Methods and accuracy

The Mora document used 2017 as the reference year for calculating the energy cost of the Bitcoin network in terms of CO2 consumption. To calculate their figure, the paper's researchers randomly chose from a list of appropriately modern bitcoin mining hardware (2017) for each extracted block, and an average of electricity consumption.

The team then tracked the countries' positions of each product block during that year and, using a formula of average CO2 emissions in each country where each PoW calculation was "likely to be resolved", a & # 39, specific CO2 rate for each block country based on average energy consumption. The addition of these calculations gave Mora a figure of 69 tonnes of CO2 consumed in 2017.

This figure is far higher than other estimates, and indeed the rate of CO2 emissions from the bitcoin network is a very controversial topic. But critically, Mora's study did not derive energy consumption assumptions from an estimated percentage of profits used to pay for electricity as it is common, but rather directly from the average consumption specifications of mining machines – circumventing one of the disagreements more controversial on this topic.

A Bitcoin Cash fan?

The paper believes that improvements in bitcoin mining hardware could mitigate the impact of mining, due to an increase in efficiency. but warns that "the reduction of the carbon footprint of Bitcoin should not be based solely on hardware yet to be developed, but include simple changes to the general system, such as adding more transactions per block or reducing the difficulty or of the time necessary to resolve the work test. "
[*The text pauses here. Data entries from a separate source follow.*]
-- ==== Sys2Proof/Laws/Fetch.lean ====
section
/-! SUPPORT. Fetching instruction bytes that stand in buffers. -/

namespace Sys2Proof.Machine

/-- The bytes from offset `off` of CS are `bs`, each in a buffer and within the limit. -/
def holdsAt (s : State) (off : Word) (bs : List Byte) : Prop :=
  ∀ k (h : k < bs.length), canAccess s .cs (off + BitVec.ofNat 32 k) .byte ∧
    ∃ b, storeHome s .cs (off + BitVec.ofNat 32 k) .byte = some b ∧ Mem.read s.mem b = bs[k]

theorem holdsCode_holdsAt (s : State) (bs : List Byte) : holdsCode s bs ↔ holdsAt s s.eip bs := Iff.rfl

theorem holdsAt_cons {s : State} {off : Word} {b : Byte} {bs : List Byte} (h : holdsAt s off (b :: bs)) :
    segRead s .cs off .byte = .ok (wordOfBytes [b]) s ∧ holdsAt s (off + 1) bs := by
  constructor
  · obtain ⟨h1, c, h2, h3⟩ := h 0 (Nat.succ_pos _)
    rw [show off + BitVec.ofNat 32 0 = off from BitVec.add_zero off] at h1 h2
    rw [segRead_home s .cs off .byte c h1 h2]
    show Res.ok (wordOfBytes [Mem.read s.mem c]) s = _
    rw [h3]
    rfl
  · intro k hk
    have := h (k + 1) (Nat.succ_lt_succ hk)
    rwa [show off + BitVec.ofNat 32 (k + 1) = off + 1 + BitVec.ofNat 32 k by
      rw [Nat.add_comm, BitVec.ofNat_add, ← BitVec.add_assoc]
      rfl] at this

theorem byteOf_wordOfBytes (b : Byte) : byteOf (wordOfBytes [b]) 0 = b := by
  apply BitVec.eq_of_getLsbD_eq
  intro i hi
  interval_cases i <;> simp [byteOf, wordOfBytes]

/-- Fetching the held bytes and `m` more: the held bytes come first and change nothing. -/
theorem fetchBytes_holds (s : State) (bs : List Byte) (off : Word) (m : Nat) (h : holdsAt s off bs) :
    fetchBytes (bs.length + m) off s =
      (bs ++ (fetchBytes m (off + BitVec.ofNat 32 bs.length) s).1, (fetchBytes m (off + BitVec.ofNat 32 bs.length) s).2) := by
  induction bs generalizing off with
  | nil => simp
  | cons b bs ih =>
    obtain ⟨h1, h2⟩ := holdsAt_cons h
    rw [List.length_cons, Nat.add_right_comm]
    have e : off + 1 + BitVec.ofNat 32 bs.length = off + BitVec.ofNat 32 (bs.length + 1) := by
      rw [Nat.add_comm bs.length, BitVec.ofNat_add, ← BitVec.add_assoc]
      rfl
    simp only [fetchBytes, h1, ih (off + 1) h2, e, byteOf_wordOfBytes, List.cons_append]

/-- Fetching exactly the held bytes. -/
theorem fetchBytes_holds_all (s : State) (bs : List Byte) (off : Word) (h : holdsAt s off bs) :
    fetchBytes bs.length off s = (bs, .ok () s) := by
  have := fetchBytes_holds s bs off 0 h
  simpa [fetchBytes] using this

/-- Any first part of the held bytes is held. -/
theorem holdsAt_take {s : State} {off : Word} {bs cs : List Byte} (h : holdsAt s off (bs ++ cs)) : holdsAt s off bs := by
  intro k hk
  have := h k (by rw [List.length_append]; omega)
  rwa [List.getElem_append_left hk] at this

end Sys2Proof.Machine
end

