/-- What executing an instruction can do. The five hypotheses are about the instructions that write a system register. -/
theorem exec_ends (i : Instr) (s t : State) (hx : exec i s = .next t)
    (hdbg : (∃ a c r, i = .movToDr a c r) → ∀ s c v, R s (setDbg s c v))
    (hctl : (∃ a c r, i = .movToCr a c r) ∨ (∃ a e, i = .lmsw a e) → ∀ s c v, R s (setCtl s c v))
    (hgdt : (∃ a m, i = .lgdt a m) → ∀ s v, R s (setGdtr s v))
    (hidt : (∃ a m, i = .lidt a m) → ∀ s v, R s (setIdtr s v))
    (hldt : (∃ a e, i = .lldt a e) → ∀ s v, R s (setLdtr s v)) : Ends R s t := by
  cases i with
  | add a f => exact complete_ends h.1 hx (aluWrite_within h a _ _ _ _ s (by simp))
  | or a f => exact complete_ends h.1 hx (logicWrite_within h a _ _ s)
  | adc a f => exact complete_ends h.1 hx (aluWrite_within h a _ _ _ _ s (by simp))
  | sbb a f => exact complete_ends h.1 hx (aluWrite_within h a _ _ _ _ s (by simp))
  | and a f => exact complete_ends h.1 hx (logicWrite_within h a _ _ s)
  | sub a f => exact complete_ends h.1 hx (aluWrite_within h a _ _ _ _ s (by simp))
  | xor a f => exact complete_ends h.1 hx (logicWrite_within h a _ _ s)
  | cmp a f => exact complete_ends h.1 hx (aluTest_within h a _ _ _ s (by simp))
  | inc a f => exact complete_ends h.1 hx (stepOperand_within h a _ _ _ s (by simp))
  | dec a f => exact complete_ends h.1 hx (stepOperand_within h a _ _ _ s (by simp))
  | neg a f =>
    exact complete_ends h.1 hx (within_andThen h.1 (readOp_within h a s _) fun _ u _ =>
      within_andThen h.1 (writeOp_within h a u _ _) fun _ x _ => h.store x _ _ _ _ _ (by simp))
  | mul a f =>
    exact complete_ends h.1 hx (within_andThen h.1 (readOp_within h a s _) fun _ u _ =>
      h.trans (setDouble_rel h u _ _) (h.trans (h.store _ _ _ _ _ _ (by simp)) (leaveAllFree_rel h _ _)))
  | imulOne a f =>
    exact complete_ends h.1 hx (within_andThen h.1 (readOp_within h a s _) fun _ u _ =>
      h.trans (setDouble_rel h u _ _) (h.trans (h.store _ _ _ _ _ _ (by simp)) (leaveAllFree_rel h _ _)))
  | imul a f =>
    exact complete_ends h.1 hx (within_andThen h.1 (readOp_within h a s _) fun _ u _ =>
      within_andThen h.1 (readOp_within h a u _) fun _ x _ => within_andThen h.1 (writeOp_within h a x _ _) fun _ y _ =>
      h.trans (h.store y _ _ _ _ _ (by simp)) (leaveAllFree_rel h _ _))
  | div a f =>
    exact complete_ends h.1 hx (within_andThen h.1 (readOp_within h a s _) fun _ u _ =>
      within_andThen h.1 (raiseIf_within h.1 _ _ u) fun _ x _ => within_andThen h.1 (raiseIf_within h.1 _ _ x) fun _ y _ =>
      h.trans (setQuotient_rel h y _ _ _) (leaveAllFree_rel h _ _))
  | idiv a f =>
    exact complete_ends h.1 hx (within_andThen h.1 (readOp_within h a s _) fun _ u _ =>
      within_andThen h.1 (raiseIf_within h.1 _ _ u) fun _ x _ => within_andThen h.1 (raiseIf_within h.1 _ _ x) fun _ y _ =>
      h.trans (setQuotient_rel h y _ _ _) (leaveAllFree_rel h _ _))
  | test a f =>
    exact complete_ends h.1 hx (within_andThen h.1 (aluTest_within h a _ _ _ s (by simp)) fun _ u _ => leaveFree_rel h u _)
  | not a f =>
    exact complete_ends h.1 hx (within_andThen h.1 (readOp_within h a s _) fun _ u _ => writeOp_within h a u _ _)
  | rol a f => exact complete_ends h.1 hx (shiftForm_within h a _ _ s fun _ _ u => rotateEnd_within h a _ _ _ _ _ u)
  | ror a f => exact complete_ends h.1 hx (shiftForm_within h a _ _ s fun _ _ u => rotateEnd_within h a _ _ _ _ _ u)
  | rcl a f =>
    exact complete_ends h.1 hx (shiftForm_within h a _ _ s fun _ _ u =>
      within_of_rel h.1 (h.touch u _) (rotateEnd_within h a _ _ _ _ _ _))
  | rcr a f =>
    exact complete_ends h.1 hx (shiftForm_within h a _ _ s fun _ _ u =>
      within_of_rel h.1 (h.touch u _) (rotateEnd_within h a _ _ _ _ _ _))
  | shl a f => exact complete_ends h.1 hx (shiftForm_within h a _ _ s fun _ _ u => shiftEnd_within h a _ _ _ _ _ _ _ u (by simp))
  | shr a f => exact complete_ends h.1 hx (shiftForm_within h a _ _ s fun _ _ u => shiftEnd_within h a _ _ _ _ _ _ _ u (by simp))
  | sar a f => exact complete_ends h.1 hx (shiftForm_within h a _ _ s fun _ _ u => shiftEnd_within h a _ _ _ _ _ _ _ u (by simp))
  | mov a f => exact complete_ends h.1 hx (moveOp_within h a _ s)
  | movMoffs a f => exact complete_ends h.1 hx (moveOp_within h a _ s)
  | movFromSeg a e g => exact complete_ends h.1 hx (writeOp_within h a s _ _)
  | movToSeg a g e =>
    exact complete_ends h.1 hx (within_andThen h.1 (readOp_within h a s _) fun _ u _ => loadSeg_within h.1 u _ _ _ _)
  | xchg a f => exact complete_ends h.1 hx (exchangeOps_within h a _ s)
  | nop a => exact complete_ends h.1 hx (within_ok h.1 (h.refl s))
  | lea a g m => exact complete_ends h.1 hx (within_ok h.1 (h.reg s _ _ _))
  | movzx a f => exact complete_ends h.1 hx (within_andThen h.1 (readOp_within h a s _) fun _ u _ => h.reg u _ _ _)
  | movsx a f => exact complete_ends h.1 hx (within_andThen h.1 (readOp_within h a s _) fun _ u _ => h.reg u _ _ _)
  | cbw a =>
    refine complete_ends h.1 hx (within_ok h.1 ?_)
    split <;> exact h.reg s _ _ _
  | cwd a => exact complete_ends h.1 hx (within_ok h.1 (h.reg s _ _ _))
  | xlat a => exact complete_ends h.1 hx (within_andThen h.1 (segRead_within h.1 s _ _ _) fun _ u _ => h.reg u _ _ _)
  | push a f => exact complete_ends h.1 hx (within_andThen h.1 (readOp_within h a s _) fun _ u _ => push_within h.1 u _ _)
  | pushSeg a g => exact complete_ends h.1 hx (push_within h.1 s _ _)
  | pop a f =>
    refine complete_ends h.1 hx (within_andThen h.1 (peek_within h.1 s _ _) fun _ u _ => ?_)
    split
    · exact h.trans (drop_rel h.1 u _) (h.reg _ _ _ _)
    · exact h.trans (drop_rel h.1 u _) (h.reg _ _ _ _)
    · exact within_andThen h.1 (writeOp_within h a u _ _) fun _ x _ => drop_rel h.1 x _
  | popSeg a g =>
    exact complete_ends h.1 hx (within_andThen h.1 (peek_within h.1 s _ _) fun _ u _ =>
      within_andThen h.1 (loadSeg_within h.1 u _ _ _ _) fun _ x _ => drop_rel h.1 x _)
  | pusha a =>
    exact complete_ends h.1 hx (within_andThen h.1 (pushaWrites_within h _ _ _ s) fun _ u _ => h.sp u _)
  | popa a =>
    exact complete_ends h.1 hx (within_andThen h.1 (popaReads_within h _ _ _ s) fun _ u _ =>
      h.trans (popaStores_rel h _ _ u) (drop_rel h.1 _ _))
  | lds a g m => exact complete_ends h.1 hx (loadFarPointer_within h a _ g m s)
  | les a g m => exact complete_ends h.1 hx (loadFarPointer_within h a _ g m s)
  | lss a g m => exact complete_ends h.1 hx (loadFarPointer_within h a _ g m s)
  | lfs a g m => exact complete_ends h.1 hx (loadFarPointer_within h a _ g m s)
  | lgs a g m => exact complete_ends h.1 hx (loadFarPointer_within h a _ g m s)
  | movs a f => exact complete_ends h.1 hx (repeated_within h a _ _ (fun u => movsOnce_within h a _ u) s)
  | cmps a f => exact complete_ends h.1 hx (repeated_within h a _ _ (fun u => cmpsOnce_within h a _ u) s)
  | stos a f => exact complete_ends h.1 hx (repeated_within h a _ _ (fun u => stosOnce_within h a _ u) s)
  | lods a f => exact complete_ends h.1 hx (repeated_within h a _ _ (fun u => lodsOnce_within h a _ u) s)
  | scas a f => exact complete_ends h.1 hx (repeated_within h a _ _ (fun u => scasOnce_within h a _ u) s)
  | jmpRel a f => exact complete_ends h.1 hx (within_ok h.1 (h.eip s _))
  | jmpInd a e => exact complete_ends h.1 hx (within_andThen h.1 (readOp_within h a s _) fun _ u _ => h.eip u _)
  | jmpFar a off sel => exact complete_ends h.1 hx (farTransfer_within h.1 s _ _ _)
  | jmpFarInd a m =>
    exact complete_ends h.1 hx (within_andThen h.1 (readFar_within h.1 a s m) fun _ u _ => farTransfer_within h.1 u _ _ _)
  | jo a f => exact complete_ends h.1 hx (jumpCond_within h _ a f s)
  | jno a f => exact complete_ends h.1 hx (jumpCond_within h _ a f s)
  | jb a f => exact complete_ends h.1 hx (jumpCond_within h _ a f s)
  | jae a f => exact complete_ends h.1 hx (jumpCond_within h _ a f s)
  | je a f => exact complete_ends h.1 hx (jumpCond_within h _ a f s)
  | jne a f => exact complete_ends h.1 hx (jumpCond_within h _ a f s)
  | jbe a f => exact complete_ends h.1 hx (jumpCond_within h _ a f s)
  | ja a f => exact complete_ends h.1 hx (jumpCond_within h _ a f s)
  | js a f => exact complete_ends h.1 hx (jumpCond_within h _ a f s)
  | jns a f => exact complete_ends h.1 hx (jumpCond_within h _ a f s)
  | jp a f => exact complete_ends h.1 hx (jumpCond_within h _ a f s)
  | jnp a f => exact complete_ends h.1 hx (jumpCond_within h _ a f s)
  | jl a f => exact complete_ends h.1 hx (jumpCond_within h _ a f s)
  | jge a f => exact complete_ends h.1 hx (jumpCond_within h _ a f s)
  | jle a f => exact complete_ends h.1 hx (jumpCond_within h _ a f s)
  | jg a f => exact complete_ends h.1 hx (jumpCond_within h _ a f s)
  | jcxz a d =>
    refine complete_ends h.1 hx (within_ok h.1 ?_)
    split
    · exact h.eip s _
    · exact h.refl s
  | loop a d =>
    refine complete_ends h.1 hx (within_ok h.1 ?_)
    split
    · exact h.trans (h.reg s _ _ _) (h.eip _ _)
    · exact h.reg s _ _ _
  | loope a d => exact complete_ends h.1 hx (within_ok h.1 (loopCond_rel h a d true s))
  | loopne a d => exact complete_ends h.1 hx (within_ok h.1 (loopCond_rel h a d false s))
  | callRel a d => exact complete_ends h.1 hx (within_andThen h.1 (push_within h.1 s _ _) fun _ u _ => h.eip u _)
  | callInd a e =>
    exact complete_ends h.1 hx (within_andThen h.1 (readOp_within h a s _) fun _ u _ =>
      within_andThen h.1 (push_within h.1 u _ _) fun _ x _ => h.eip x _)
  | callFar a off sel => exact complete_ends h.1 hx (farCall_within h a _ _ s)
  | callFarInd a m =>
    exact complete_ends h.1 hx (within_andThen h.1 (readFar_within h.1 a s m) fun _ u _ => farCall_within h a _ _ u)
  | ret a => exact complete_ends h.1 hx (nearReturn_within h a _ s)
  | retImm a i => exact complete_ends h.1 hx (nearReturn_within h a _ s)
  | retf a => exact complete_ends h.1 hx (farReturn_within h a _ s)
  | retfImm a i => exact complete_ends h.1 hx (farReturn_within h a _ s)
  | int a v =>
    exact complete_ends h.1 hx (within_andThen h.1 (v86Guard_within h s) fun _ u _ => deliver_within h.1 u _ _ _ _)
  | int3 a => exact complete_ends h.1 hx (deliver_within h.1 s _ _ _ _)
  | iret a => exact complete_ends h.1 hx (returnFromInterrupt_within h s _)
  | into a =>
    refine complete_ends h.1 hx ?_
    split
    · exact within_of_rel h.1 (h.touch s _) (deliver_within h.1 _ _ _ _ _)
    · exact h.touch s _
  | seto a e => exact complete_ends h.1 hx (setCond_within h _ a e s)
  | setno a e => exact complete_ends h.1 hx (setCond_within h _ a e s)
  | setb a e => exact complete_ends h.1 hx (setCond_within h _ a e s)
  | setae a e => exact complete_ends h.1 hx (setCond_within h _ a e s)
  | sete a e => exact complete_ends h.1 hx (setCond_within h _ a e s)
  | setne a e => exact complete_ends h.1 hx (setCond_within h _ a e s)
  | setbe a e => exact complete_ends h.1 hx (setCond_within h _ a e s)
  | seta a e => exact complete_ends h.1 hx (setCond_within h _ a e s)
  | sets a e => exact complete_ends h.1 hx (setCond_within h _ a e s)
  | setns a e => exact complete_ends h.1 hx (setCond_within h _ a e s)
  | setp a e => exact complete_ends h.1 hx (setCond_within h _ a e s)
  | setnp a e => exact complete_ends h.1 hx (setCond_within h _ a e s)
  | setl a e => exact complete_ends h.1 hx (setCond_within h _ a e s)
  | setge a e => exact complete_ends h.1 hx (setCond_within h _ a e s)
  | setle a e => exact complete_ends h.1 hx (setCond_within h _ a e s)
  | setg a e => exact complete_ends h.1 hx (setCond_within h _ a e s)
  | clc a => exact complete_ends h.1 hx (within_ok h.1 (h.flag s _ _))
  | stc a => exact complete_ends h.1 hx (within_ok h.1 (h.flag s _ _))
  | cmc a => exact complete_ends h.1 hx (within_ok h.1 (h.trans (h.touch s _) (h.flag _ _ _)))
  | cld a => exact complete_ends h.1 hx (within_ok h.1 (h.plain s dfPos _ (by simp)))
  | std a => exact complete_ends h.1 hx (within_ok h.1 (h.plain s dfPos _ (by simp)))
  | cli a =>
    exact complete_ends h.1 hx (within_andThen h.1 (ioplGuard_within h s) fun _ u _ => h.plain u ifPos _ (by simp))
  | sti a =>
    exact complete_ends h.1 hx (within_andThen h.1 (ioplGuard_within h s) fun _ u _ => h.plain u ifPos _ (by simp))
  | pushf a =>
    exact complete_ends h.1 hx (within_andThen h.1 (v86Guard_within h s) fun _ u _ =>
      within_of_rel h.1 (h.touchAll u) (push_within h.1 _ _ _))
  | popf a =>
    exact complete_ends h.1 hx (within_andThen h.1 (v86Guard_within h s) fun _ u _ =>
      within_andThen h.1 (pop_within h.1 u _) fun _ x _ => h.write x _ _ (loadableFlags_reserved x))
  | lahf a => exact complete_ends h.1 hx (within_ok h.1 (h.trans (h.touchAll s) (h.reg _ _ _ _)))
  | sahf a => exact complete_ends h.1 hx (within_ok h.1 (h.write s _ _ (by decide)))
  | hlt a =>
    have hp := privileged_within h s
    cases hp1 : privileged s with
    | ok x u =>
      rw [hp1] at hp
      have e : exec (.hlt a) s = .next (haltState u false) := by
        show complete ((privileged s).andThen _) = _
        rw [hp1]
        rfl
      rw [e] at hx
      cases hx
      exact ⟨u, hp, .inr (.inl ⟨false, rfl⟩)⟩
    | raised e u =>
      rw [hp1] at hp
      refine complete_ends h.1 (r := (.raised e u : Res Unit)) ?_ hp
      rw [← hx]
      show _ = complete ((privileged s).andThen _)
      rw [hp1]
      rfl
    | aborted k u =>
      rw [hp1] at hp
      refine complete_ends h.1 (r := (.aborted k u : Res Unit)) ?_ hp
      rw [← hx]
      show _ = complete ((privileged s).andThen _)
      rw [hp1]
      rfl
  | sgdt a m => exact complete_ends h.1 hx (storeTable_within h a m _ s)
  | lgdt a m =>
    exact complete_ends h.1 hx (within_andThen h.1 (privileged_within h s) fun _ u _ =>
      within_andThen h.1 (loadTable_within h a m u) fun _ x _ => hgdt ⟨a, m, rfl⟩ x _)
  | sidt a m => exact complete_ends h.1 hx (storeTable_within h a m _ s)
  | lidt a m =>
    exact complete_ends h.1 hx (within_andThen h.1 (privileged_within h s) fun _ u _ =>
      within_andThen h.1 (loadTable_within h a m u) fun _ x _ => hidt ⟨a, m, rfl⟩ x _)
  | sldt a e =>
    exact complete_ends h.1 hx (within_andThen h.1 (abortIf_within h.1 _ _ s) fun _ u _ => writeOp_within h a u _ _)
  | lldt a e =>
    exact complete_ends h.1 hx (within_andThen h.1 (abortIf_within h.1 _ _ s) fun _ u _ =>
      within_andThen h.1 (privileged_within h u) fun _ x _ => within_andThen h.1 (readOp_within h a x _) fun _ y _ =>
      loadLdtr_within h y _ (hldt ⟨a, e, rfl⟩))
  | lmsw a e =>
    exact complete_ends h.1 hx (within_andThen h.1 (privileged_within h s) fun _ u _ =>
      within_andThen h.1 (readOp_within h a u _) fun _ x _ => hctl (.inr ⟨a, e, rfl⟩) x _ _)
  | smsw a e => exact complete_ends h.1 hx (writeOp_within h a s _ _)
  | movFromCr a r c =>
    exact complete_ends h.1 hx (within_andThen h.1 (privileged_within h s) fun _ u _ => h.reg u _ _ _)
  | movToCr a c r =>
    exact complete_ends h.1 hx (within_andThen h.1 (privileged_within h s) fun _ u _ => hctl (.inl ⟨a, c, r, rfl⟩) u _ _)
  | movFromDr a r c =>
    exact complete_ends h.1 hx (within_andThen h.1 (privileged_within h s) fun _ u _ => h.reg u _ _ _)
  | movToDr a c r =>
    exact complete_ends h.1 hx (within_andThen h.1 (privileged_within h s) fun _ u _ => hdbg ⟨a, c, r, rfl⟩ u _ _)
The battle of the size of the bitcoin blocks is one of the problems that led to Bitcoin Bitcoin Cash (BCH) forks last year, with BCH opting for larger blocks. The larger blocks are equivalent to a lower competition for mining power and therefore to PoW operations of less difficulty.

The reduction in the difficulty of the PoW algorithm, in the event that the popularity and adoption of bitcoin continues to increase, nevertheless seems unlikely, since a price increase will mean an increase in competition for mining blocks, even after halving next year.

Another unknown is how the lightning network, a stratified offline payment protocol at the top of the Bitcoin network, will affect this if it succeeds in achieving success and adopting a widespread approach. It should necessarily drag part of the workload from the miners, as this is its precise goal; but a widespread adoption of Lightning would probably mean a much more general use of the Bitcoin network, potentially maintaining – or even increasing – the current levels of extraction requirements. In short, nobody knows what would happen.

Other topics

Bitcoin activist Andreas Antonopoulos is often questioned about the environmental damage caused by the Bitcoin network during his speeches. Usually it responds in two parts.

His first answer is that much of the production of energy is wasted in some parts of the world and that the creation of mining operations can be a form of "energy arbitrage". Secondly, it indicates the banking and financial system that the bitcoin could replace and draws attention to the huge amount of energy used to support its vast infrastructure: physical banks, office towers, data centers and the like.

Others have adopted social media in the same way, criticizing the attention of the bitcoin study in particular as being particularly harmful.